** Stored data **
- Opening Delimiter -

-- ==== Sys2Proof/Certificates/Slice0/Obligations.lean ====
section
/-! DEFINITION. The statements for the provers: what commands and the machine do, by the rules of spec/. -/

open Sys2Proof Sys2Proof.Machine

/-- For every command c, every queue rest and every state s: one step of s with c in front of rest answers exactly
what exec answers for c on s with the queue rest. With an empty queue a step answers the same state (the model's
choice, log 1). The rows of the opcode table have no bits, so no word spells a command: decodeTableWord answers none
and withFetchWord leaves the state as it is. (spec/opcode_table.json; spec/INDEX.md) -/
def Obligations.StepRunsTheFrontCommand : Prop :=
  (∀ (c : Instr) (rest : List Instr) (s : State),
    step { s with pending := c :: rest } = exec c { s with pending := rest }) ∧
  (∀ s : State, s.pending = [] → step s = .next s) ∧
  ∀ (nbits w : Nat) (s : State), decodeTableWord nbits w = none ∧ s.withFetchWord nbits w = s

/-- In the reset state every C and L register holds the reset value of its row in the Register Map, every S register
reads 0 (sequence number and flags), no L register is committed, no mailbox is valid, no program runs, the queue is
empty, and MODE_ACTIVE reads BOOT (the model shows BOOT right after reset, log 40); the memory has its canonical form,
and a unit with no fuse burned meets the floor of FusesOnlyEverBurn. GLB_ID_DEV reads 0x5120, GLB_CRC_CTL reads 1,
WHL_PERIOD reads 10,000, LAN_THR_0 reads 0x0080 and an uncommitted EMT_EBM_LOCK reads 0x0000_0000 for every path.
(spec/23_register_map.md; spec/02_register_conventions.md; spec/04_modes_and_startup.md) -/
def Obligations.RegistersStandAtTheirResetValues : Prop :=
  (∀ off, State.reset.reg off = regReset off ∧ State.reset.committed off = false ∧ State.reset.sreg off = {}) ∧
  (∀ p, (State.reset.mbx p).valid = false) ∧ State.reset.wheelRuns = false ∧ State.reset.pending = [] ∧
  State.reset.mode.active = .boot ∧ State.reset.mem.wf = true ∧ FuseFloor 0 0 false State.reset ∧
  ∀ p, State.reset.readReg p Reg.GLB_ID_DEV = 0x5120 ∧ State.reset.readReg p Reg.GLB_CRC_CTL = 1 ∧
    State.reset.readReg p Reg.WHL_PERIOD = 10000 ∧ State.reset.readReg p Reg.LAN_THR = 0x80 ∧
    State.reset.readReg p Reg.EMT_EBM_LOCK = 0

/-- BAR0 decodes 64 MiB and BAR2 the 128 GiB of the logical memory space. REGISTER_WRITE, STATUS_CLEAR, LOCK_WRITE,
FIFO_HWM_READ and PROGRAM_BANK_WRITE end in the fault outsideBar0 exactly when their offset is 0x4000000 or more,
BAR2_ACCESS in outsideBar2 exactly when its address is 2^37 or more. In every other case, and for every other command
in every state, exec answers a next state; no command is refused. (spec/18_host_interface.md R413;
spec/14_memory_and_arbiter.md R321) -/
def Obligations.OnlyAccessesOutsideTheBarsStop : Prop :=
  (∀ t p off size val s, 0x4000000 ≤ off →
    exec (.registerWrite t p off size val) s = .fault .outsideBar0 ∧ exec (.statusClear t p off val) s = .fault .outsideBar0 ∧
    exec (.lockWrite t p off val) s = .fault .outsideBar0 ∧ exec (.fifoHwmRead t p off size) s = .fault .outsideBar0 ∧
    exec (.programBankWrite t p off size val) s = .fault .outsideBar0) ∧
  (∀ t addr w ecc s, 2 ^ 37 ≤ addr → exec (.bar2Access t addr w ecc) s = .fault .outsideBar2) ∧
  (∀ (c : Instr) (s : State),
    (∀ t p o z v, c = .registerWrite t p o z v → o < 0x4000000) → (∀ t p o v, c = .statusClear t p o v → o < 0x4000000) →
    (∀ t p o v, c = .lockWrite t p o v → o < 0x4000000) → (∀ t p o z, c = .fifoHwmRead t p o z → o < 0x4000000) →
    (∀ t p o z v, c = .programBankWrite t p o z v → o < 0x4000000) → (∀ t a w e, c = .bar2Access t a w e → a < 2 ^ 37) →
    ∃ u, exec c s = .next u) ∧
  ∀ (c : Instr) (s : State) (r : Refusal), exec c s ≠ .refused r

- Closing Delimiter -

** AIM OF THE TASK **
The output should be exactly the lines above from the line containing "every S register" to the line containing "def Obligations.RegistersStandAtTheirResetValues : Prop", inclusive, with no other lines.

** SOLUTION TO THE EXERCISE **
/-- In the reset state every C and L register holds the reset value of its row in the Register Map, every S register
reads 0 (sequence number and flags), no L register is committed, no mailbox is valid, no program runs, the queue is
empty, and MODE_ACTIVE reads BOOT (the model shows BOOT right after reset, log 40); the memory has its canonical form,
and a unit with no fuse burned meets the floor of FusesOnlyEverBurn. GLB_ID_DEV reads 0x5120, GLB_CRC_CTL reads 1,
WHL_PERIOD reads 10,000, LAN_THR_0 reads 0x0080 and an uncommitted EMT_EBM_LOCK reads 0x0000_0000 for every path.
(spec/23_register_map.md; spec/02_register_conventions.md; spec/04_modes_and_startup.md) -/
def Obligations.RegistersStandAtTheirResetValues : Prop :=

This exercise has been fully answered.